Extracted records

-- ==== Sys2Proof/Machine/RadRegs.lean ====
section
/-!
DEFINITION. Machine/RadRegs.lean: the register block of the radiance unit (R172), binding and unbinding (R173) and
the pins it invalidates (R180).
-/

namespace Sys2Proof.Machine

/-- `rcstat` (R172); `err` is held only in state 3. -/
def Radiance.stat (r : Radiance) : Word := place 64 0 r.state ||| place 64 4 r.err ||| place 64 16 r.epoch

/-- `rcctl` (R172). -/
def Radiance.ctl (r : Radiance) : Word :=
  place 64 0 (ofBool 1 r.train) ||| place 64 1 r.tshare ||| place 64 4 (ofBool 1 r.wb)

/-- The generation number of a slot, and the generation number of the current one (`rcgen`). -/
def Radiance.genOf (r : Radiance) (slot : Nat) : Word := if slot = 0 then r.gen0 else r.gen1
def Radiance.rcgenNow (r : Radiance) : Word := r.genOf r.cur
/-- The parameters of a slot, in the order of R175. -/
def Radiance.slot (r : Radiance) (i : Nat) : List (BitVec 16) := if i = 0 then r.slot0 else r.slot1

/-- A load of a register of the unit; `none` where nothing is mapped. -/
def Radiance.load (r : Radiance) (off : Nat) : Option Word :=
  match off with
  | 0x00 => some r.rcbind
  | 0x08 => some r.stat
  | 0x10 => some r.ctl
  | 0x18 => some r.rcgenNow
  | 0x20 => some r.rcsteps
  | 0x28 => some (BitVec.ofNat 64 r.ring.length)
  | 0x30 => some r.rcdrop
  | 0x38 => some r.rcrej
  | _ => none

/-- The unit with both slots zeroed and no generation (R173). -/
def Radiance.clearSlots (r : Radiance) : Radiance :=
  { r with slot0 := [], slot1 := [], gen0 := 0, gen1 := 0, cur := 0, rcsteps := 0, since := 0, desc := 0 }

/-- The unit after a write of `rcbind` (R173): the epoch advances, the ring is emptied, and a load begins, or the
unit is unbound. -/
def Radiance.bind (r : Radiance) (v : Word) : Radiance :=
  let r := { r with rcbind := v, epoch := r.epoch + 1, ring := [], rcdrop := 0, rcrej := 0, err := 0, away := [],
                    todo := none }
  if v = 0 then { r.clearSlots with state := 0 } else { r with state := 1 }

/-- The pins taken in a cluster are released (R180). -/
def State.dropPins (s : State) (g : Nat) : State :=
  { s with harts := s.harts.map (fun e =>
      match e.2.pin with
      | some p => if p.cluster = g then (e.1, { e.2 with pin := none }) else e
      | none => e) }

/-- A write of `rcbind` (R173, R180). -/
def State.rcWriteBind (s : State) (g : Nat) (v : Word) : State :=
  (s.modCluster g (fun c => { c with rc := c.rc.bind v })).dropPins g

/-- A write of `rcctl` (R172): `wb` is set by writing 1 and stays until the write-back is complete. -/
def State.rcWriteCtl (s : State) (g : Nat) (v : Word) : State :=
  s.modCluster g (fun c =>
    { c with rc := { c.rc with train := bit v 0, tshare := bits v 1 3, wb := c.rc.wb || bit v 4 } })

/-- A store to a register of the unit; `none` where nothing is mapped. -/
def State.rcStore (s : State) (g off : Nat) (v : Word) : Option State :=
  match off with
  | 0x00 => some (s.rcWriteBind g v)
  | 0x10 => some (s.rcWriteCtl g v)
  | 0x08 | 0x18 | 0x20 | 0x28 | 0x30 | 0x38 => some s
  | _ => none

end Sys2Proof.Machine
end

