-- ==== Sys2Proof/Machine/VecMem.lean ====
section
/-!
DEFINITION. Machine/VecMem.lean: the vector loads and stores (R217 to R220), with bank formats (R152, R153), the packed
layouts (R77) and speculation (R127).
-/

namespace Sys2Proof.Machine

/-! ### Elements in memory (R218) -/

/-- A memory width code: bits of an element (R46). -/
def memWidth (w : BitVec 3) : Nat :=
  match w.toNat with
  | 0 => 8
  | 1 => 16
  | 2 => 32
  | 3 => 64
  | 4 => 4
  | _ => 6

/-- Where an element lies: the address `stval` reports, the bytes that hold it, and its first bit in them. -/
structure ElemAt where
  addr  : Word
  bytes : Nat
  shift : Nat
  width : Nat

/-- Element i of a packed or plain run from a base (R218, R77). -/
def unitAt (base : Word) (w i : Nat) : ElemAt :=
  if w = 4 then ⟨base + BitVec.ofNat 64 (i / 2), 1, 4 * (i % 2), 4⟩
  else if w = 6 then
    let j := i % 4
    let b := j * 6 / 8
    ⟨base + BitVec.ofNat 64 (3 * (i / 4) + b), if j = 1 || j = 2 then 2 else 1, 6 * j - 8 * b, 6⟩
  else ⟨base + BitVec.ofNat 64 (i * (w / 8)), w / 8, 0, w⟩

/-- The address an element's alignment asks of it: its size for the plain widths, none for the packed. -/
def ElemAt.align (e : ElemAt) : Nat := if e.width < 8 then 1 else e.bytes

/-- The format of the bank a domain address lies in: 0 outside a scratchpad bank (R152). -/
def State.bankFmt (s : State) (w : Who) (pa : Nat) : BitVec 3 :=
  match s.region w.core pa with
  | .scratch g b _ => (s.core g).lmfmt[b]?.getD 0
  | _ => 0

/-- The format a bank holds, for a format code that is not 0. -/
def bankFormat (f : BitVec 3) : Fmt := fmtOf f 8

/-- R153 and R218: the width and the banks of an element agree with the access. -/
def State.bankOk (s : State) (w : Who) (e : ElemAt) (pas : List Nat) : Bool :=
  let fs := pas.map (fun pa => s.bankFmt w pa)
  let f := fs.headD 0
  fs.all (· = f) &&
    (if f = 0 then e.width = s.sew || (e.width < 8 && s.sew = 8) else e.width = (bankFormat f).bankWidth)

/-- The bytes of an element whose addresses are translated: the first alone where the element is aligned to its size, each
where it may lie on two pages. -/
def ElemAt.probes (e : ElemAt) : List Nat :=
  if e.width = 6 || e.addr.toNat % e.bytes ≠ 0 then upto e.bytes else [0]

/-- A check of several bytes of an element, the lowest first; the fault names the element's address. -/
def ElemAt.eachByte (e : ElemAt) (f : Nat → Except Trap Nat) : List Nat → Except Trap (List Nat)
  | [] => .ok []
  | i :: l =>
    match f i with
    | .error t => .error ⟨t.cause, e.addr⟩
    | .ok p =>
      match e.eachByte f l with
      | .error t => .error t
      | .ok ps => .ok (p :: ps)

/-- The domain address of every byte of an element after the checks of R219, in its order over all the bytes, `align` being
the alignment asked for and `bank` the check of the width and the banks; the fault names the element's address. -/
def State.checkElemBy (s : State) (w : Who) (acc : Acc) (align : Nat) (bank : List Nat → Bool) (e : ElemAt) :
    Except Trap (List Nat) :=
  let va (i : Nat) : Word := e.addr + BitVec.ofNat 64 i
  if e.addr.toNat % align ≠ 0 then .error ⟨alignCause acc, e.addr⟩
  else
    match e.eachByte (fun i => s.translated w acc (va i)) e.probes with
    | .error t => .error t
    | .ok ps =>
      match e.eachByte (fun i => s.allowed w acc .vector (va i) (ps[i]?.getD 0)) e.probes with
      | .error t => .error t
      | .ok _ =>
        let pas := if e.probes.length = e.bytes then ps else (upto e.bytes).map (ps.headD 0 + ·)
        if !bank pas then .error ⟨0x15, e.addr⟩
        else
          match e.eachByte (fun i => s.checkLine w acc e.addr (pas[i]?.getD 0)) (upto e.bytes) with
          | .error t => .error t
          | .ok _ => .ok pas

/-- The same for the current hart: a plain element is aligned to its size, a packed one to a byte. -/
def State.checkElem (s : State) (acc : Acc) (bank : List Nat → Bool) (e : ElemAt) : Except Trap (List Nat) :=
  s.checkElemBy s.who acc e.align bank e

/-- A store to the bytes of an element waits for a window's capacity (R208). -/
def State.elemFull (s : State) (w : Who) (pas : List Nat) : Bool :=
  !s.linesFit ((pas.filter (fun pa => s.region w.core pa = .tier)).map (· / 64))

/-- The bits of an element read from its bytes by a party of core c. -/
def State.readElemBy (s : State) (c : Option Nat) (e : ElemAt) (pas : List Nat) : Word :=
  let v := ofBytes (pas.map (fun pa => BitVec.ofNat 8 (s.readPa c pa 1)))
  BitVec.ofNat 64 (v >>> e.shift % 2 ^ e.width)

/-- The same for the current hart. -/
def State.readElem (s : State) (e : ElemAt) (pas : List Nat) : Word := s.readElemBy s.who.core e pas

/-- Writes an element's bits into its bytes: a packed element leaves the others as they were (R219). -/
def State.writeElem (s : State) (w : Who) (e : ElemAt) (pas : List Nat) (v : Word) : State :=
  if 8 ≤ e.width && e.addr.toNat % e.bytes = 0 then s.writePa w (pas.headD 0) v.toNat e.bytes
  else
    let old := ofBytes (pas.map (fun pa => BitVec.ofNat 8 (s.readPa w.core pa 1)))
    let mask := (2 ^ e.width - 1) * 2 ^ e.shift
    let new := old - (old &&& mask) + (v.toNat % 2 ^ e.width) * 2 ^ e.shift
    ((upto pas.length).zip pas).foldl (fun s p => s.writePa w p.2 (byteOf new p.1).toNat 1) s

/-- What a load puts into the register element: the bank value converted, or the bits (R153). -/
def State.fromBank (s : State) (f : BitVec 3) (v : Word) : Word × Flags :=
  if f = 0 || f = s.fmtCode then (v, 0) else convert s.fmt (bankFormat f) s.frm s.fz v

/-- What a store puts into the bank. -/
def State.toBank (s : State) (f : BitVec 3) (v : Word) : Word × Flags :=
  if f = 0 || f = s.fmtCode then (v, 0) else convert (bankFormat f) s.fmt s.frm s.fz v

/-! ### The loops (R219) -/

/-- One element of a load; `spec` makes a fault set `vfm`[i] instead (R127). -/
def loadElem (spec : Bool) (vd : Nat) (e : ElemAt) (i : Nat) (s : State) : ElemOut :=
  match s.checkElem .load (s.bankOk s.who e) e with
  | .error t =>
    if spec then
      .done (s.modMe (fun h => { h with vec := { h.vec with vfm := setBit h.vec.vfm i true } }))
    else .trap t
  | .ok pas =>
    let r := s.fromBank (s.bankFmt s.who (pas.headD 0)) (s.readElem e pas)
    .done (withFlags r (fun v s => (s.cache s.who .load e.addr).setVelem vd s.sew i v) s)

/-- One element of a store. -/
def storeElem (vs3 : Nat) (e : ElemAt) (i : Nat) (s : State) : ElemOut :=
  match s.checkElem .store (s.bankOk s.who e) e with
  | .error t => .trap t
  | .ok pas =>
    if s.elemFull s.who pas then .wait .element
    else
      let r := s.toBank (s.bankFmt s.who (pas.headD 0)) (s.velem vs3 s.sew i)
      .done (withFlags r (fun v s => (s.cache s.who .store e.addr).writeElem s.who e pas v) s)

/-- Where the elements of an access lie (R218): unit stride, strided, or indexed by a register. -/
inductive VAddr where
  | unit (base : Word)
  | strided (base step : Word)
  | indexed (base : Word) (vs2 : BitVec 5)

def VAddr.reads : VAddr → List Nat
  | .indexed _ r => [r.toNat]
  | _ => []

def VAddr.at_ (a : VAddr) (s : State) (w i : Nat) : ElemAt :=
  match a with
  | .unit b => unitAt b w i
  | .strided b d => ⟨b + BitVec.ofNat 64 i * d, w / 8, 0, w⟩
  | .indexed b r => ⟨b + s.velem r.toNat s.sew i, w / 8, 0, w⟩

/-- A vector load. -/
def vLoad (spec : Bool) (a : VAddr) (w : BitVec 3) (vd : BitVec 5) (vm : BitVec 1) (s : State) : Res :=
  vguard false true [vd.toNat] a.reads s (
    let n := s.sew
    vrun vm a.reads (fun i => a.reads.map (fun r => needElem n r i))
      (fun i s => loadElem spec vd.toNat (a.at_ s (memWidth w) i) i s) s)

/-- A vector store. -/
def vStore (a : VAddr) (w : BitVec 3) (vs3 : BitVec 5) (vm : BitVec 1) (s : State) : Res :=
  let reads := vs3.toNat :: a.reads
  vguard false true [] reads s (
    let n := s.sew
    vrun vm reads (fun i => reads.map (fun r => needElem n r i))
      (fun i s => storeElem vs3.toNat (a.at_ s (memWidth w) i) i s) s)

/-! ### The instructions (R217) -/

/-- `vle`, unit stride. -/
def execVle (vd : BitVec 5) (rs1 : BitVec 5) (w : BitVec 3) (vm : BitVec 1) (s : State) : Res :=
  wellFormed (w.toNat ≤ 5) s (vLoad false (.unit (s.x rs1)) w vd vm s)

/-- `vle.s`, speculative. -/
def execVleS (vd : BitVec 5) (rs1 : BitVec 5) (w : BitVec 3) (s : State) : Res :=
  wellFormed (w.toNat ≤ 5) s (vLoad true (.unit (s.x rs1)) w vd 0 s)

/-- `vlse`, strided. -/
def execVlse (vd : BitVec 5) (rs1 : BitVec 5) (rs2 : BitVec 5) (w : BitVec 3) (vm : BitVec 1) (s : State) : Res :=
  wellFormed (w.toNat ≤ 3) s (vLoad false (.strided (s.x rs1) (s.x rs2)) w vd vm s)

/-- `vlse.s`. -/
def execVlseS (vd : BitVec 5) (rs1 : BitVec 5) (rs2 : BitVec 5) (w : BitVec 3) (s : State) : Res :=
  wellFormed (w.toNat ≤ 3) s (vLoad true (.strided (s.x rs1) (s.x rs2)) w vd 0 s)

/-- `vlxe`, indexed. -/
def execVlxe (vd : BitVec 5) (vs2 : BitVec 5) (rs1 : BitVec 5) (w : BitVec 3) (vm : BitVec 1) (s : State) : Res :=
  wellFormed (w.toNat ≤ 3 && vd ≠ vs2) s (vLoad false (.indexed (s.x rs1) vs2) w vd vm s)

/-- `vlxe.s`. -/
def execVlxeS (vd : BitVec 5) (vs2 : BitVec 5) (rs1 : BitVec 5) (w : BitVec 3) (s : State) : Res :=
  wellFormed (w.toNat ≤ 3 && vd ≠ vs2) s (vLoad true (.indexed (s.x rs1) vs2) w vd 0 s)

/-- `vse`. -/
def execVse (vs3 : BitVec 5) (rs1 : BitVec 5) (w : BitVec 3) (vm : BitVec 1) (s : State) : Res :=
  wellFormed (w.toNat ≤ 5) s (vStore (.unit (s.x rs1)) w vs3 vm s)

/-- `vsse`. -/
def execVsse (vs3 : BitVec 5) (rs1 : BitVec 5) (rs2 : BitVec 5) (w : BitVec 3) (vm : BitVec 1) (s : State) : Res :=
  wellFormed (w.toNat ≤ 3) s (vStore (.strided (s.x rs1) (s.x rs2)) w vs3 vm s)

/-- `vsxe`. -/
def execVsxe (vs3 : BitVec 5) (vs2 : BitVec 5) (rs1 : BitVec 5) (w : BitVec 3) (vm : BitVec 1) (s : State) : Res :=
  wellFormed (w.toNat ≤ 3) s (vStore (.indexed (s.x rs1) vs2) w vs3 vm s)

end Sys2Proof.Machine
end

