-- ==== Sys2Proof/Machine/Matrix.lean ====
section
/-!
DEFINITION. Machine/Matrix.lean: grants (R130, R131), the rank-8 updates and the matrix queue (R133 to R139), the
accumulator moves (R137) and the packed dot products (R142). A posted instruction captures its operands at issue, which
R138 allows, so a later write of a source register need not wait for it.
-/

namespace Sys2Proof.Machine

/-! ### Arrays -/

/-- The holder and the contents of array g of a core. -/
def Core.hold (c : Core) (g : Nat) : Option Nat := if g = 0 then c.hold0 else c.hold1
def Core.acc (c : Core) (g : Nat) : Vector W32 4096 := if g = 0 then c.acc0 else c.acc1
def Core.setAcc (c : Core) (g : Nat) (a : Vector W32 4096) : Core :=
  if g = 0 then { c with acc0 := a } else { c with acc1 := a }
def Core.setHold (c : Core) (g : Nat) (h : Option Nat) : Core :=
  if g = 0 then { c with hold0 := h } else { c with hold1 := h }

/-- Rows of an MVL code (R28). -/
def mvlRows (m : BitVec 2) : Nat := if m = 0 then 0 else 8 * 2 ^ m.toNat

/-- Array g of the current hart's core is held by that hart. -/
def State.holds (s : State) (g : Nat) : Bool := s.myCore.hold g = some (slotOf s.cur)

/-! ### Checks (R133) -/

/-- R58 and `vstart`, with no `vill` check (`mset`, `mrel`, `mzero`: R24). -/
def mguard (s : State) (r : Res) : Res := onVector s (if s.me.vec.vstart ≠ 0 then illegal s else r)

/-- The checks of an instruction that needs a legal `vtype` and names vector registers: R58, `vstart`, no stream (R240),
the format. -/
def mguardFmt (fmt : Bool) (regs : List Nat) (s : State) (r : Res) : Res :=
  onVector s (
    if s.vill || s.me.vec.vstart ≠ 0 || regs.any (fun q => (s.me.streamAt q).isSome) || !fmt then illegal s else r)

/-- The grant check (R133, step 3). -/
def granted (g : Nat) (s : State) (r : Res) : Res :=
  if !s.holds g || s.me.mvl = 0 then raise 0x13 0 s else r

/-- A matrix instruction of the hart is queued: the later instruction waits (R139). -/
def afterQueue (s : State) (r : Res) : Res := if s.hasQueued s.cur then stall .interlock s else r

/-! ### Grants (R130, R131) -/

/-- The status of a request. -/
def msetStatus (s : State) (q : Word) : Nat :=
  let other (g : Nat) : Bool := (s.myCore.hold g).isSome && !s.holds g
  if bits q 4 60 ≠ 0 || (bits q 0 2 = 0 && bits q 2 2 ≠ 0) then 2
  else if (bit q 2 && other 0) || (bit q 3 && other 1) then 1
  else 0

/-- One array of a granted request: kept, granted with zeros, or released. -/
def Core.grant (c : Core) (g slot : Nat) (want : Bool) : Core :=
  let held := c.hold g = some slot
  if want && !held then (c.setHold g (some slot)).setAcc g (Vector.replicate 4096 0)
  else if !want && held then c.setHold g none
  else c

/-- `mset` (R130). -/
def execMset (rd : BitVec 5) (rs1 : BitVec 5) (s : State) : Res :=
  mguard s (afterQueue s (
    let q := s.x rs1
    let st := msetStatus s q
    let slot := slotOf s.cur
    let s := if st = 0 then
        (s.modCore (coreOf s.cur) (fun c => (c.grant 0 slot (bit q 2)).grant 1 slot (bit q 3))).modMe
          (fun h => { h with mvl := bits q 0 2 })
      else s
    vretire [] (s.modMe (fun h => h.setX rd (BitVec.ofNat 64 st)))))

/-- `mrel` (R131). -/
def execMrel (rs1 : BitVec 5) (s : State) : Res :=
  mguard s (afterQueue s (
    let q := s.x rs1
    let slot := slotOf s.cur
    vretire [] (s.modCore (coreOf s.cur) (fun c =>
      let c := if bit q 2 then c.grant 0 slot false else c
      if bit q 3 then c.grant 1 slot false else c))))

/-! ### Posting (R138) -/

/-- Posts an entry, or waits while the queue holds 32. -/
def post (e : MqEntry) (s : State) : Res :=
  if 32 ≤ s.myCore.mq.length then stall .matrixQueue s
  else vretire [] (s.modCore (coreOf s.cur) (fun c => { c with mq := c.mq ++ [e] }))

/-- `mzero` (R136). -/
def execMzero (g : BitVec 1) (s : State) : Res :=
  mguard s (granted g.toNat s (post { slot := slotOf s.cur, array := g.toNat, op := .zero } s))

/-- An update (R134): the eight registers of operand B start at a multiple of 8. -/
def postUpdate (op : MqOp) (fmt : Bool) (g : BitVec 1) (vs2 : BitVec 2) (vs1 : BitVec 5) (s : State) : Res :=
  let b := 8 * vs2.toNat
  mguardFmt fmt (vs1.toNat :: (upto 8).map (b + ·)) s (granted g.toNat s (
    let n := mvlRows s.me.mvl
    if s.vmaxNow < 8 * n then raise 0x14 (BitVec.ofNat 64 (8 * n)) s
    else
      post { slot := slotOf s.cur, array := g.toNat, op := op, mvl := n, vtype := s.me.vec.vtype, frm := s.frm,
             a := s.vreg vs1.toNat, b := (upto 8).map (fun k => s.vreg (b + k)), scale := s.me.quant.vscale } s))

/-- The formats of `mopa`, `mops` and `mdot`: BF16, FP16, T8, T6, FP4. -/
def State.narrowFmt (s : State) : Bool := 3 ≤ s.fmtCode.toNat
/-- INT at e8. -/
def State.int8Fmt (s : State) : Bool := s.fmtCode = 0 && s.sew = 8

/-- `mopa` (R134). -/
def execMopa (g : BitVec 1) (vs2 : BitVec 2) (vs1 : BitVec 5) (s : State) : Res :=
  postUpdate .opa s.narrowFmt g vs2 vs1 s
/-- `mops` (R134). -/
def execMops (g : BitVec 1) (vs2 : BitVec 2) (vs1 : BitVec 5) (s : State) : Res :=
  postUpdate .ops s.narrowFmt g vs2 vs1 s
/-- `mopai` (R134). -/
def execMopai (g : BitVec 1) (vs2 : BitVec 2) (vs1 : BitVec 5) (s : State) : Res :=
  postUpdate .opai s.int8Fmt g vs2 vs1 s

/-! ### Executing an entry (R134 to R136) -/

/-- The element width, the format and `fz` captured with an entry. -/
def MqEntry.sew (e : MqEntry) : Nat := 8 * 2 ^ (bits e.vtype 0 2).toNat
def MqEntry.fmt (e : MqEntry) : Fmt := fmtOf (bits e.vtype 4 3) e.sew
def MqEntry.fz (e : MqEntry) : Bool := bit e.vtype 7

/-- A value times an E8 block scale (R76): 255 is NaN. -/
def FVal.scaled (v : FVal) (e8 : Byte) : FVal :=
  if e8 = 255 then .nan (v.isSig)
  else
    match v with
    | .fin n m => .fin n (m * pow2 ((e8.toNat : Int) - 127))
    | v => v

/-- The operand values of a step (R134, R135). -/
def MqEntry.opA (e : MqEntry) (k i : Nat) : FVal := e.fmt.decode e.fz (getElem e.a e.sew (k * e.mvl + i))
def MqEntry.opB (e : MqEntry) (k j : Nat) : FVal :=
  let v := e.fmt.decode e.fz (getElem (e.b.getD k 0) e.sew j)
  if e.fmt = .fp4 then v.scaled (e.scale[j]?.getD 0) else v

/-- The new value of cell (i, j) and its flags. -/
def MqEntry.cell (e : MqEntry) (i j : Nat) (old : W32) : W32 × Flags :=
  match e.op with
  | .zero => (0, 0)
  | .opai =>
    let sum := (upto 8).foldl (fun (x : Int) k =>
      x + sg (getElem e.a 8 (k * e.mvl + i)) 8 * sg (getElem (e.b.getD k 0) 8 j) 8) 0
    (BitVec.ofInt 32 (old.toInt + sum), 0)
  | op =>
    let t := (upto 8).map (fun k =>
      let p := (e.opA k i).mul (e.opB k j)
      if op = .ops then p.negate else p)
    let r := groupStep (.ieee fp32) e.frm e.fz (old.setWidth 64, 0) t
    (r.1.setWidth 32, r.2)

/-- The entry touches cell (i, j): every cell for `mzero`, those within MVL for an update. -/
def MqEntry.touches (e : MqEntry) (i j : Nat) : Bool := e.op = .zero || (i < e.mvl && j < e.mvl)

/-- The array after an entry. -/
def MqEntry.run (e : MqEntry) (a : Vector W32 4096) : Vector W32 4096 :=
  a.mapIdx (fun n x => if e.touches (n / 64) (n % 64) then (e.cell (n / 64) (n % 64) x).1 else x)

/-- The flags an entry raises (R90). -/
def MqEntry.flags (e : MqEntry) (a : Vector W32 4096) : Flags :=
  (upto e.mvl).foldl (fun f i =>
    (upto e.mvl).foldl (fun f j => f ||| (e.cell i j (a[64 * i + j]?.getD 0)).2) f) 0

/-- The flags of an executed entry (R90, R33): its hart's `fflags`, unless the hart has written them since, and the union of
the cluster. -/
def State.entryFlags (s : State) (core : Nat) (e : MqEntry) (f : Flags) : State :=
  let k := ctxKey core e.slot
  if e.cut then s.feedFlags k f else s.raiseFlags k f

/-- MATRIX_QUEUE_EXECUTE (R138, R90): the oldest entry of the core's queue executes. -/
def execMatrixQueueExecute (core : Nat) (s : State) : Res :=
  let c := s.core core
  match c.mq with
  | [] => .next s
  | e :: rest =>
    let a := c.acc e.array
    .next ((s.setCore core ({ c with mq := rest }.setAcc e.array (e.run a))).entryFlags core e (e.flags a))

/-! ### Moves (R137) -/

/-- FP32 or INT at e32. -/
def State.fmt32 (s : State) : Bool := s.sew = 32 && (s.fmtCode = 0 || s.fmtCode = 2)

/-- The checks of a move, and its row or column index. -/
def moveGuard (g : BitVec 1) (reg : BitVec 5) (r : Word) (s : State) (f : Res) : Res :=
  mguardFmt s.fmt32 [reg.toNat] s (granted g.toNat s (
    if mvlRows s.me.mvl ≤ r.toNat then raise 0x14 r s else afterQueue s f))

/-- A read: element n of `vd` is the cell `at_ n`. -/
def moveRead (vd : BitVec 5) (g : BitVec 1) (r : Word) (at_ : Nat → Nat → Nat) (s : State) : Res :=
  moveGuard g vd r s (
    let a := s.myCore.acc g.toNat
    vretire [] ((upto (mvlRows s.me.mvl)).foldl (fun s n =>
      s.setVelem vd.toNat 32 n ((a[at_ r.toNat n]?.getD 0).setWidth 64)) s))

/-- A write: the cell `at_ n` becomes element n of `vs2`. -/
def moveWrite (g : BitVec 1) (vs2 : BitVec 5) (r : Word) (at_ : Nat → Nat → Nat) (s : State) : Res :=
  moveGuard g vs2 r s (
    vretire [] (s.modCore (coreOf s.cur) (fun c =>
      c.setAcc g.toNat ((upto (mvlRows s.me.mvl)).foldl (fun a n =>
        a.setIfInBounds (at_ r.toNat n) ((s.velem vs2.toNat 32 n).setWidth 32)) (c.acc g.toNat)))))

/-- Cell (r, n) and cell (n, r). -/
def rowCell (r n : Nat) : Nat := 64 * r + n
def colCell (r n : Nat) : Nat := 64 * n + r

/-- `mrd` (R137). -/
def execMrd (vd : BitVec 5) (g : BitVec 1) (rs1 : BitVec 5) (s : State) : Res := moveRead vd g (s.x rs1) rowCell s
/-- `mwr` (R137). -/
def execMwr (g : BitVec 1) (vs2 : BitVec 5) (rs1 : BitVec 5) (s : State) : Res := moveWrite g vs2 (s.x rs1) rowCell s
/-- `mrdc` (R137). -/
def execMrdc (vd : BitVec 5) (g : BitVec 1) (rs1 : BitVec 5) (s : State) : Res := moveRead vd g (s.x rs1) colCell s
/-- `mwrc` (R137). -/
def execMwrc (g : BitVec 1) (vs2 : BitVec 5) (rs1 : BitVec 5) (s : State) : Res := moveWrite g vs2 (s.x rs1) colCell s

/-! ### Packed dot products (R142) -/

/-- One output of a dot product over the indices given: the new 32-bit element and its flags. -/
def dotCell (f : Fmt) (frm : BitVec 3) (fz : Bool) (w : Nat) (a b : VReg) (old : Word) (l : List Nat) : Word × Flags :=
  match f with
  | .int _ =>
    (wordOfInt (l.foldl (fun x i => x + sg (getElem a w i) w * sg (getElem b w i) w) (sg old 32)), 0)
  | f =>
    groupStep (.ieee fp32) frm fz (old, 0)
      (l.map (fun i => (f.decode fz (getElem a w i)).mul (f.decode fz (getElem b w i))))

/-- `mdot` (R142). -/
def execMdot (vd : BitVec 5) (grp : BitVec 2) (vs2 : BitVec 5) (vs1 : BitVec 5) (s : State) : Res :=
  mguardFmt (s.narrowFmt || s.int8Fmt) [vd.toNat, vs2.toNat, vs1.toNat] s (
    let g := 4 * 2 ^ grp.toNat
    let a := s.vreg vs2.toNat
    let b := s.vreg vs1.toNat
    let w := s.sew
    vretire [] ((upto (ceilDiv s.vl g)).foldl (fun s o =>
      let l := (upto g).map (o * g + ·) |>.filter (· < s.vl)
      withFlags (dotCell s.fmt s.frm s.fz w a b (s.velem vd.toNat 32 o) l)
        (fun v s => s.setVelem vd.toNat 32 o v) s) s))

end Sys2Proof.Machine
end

What the task asks
Every line that contains the string "cache" should be returned from the data.

Response area
    .done (withFlags r (fun v s => (s.cache s.who .load e.addr).setVelem vd s.sew i v) s)
      .done (withFlags r (fun v s => (s.cache s.who .store e.addr).writeElem s.who e pas v) s)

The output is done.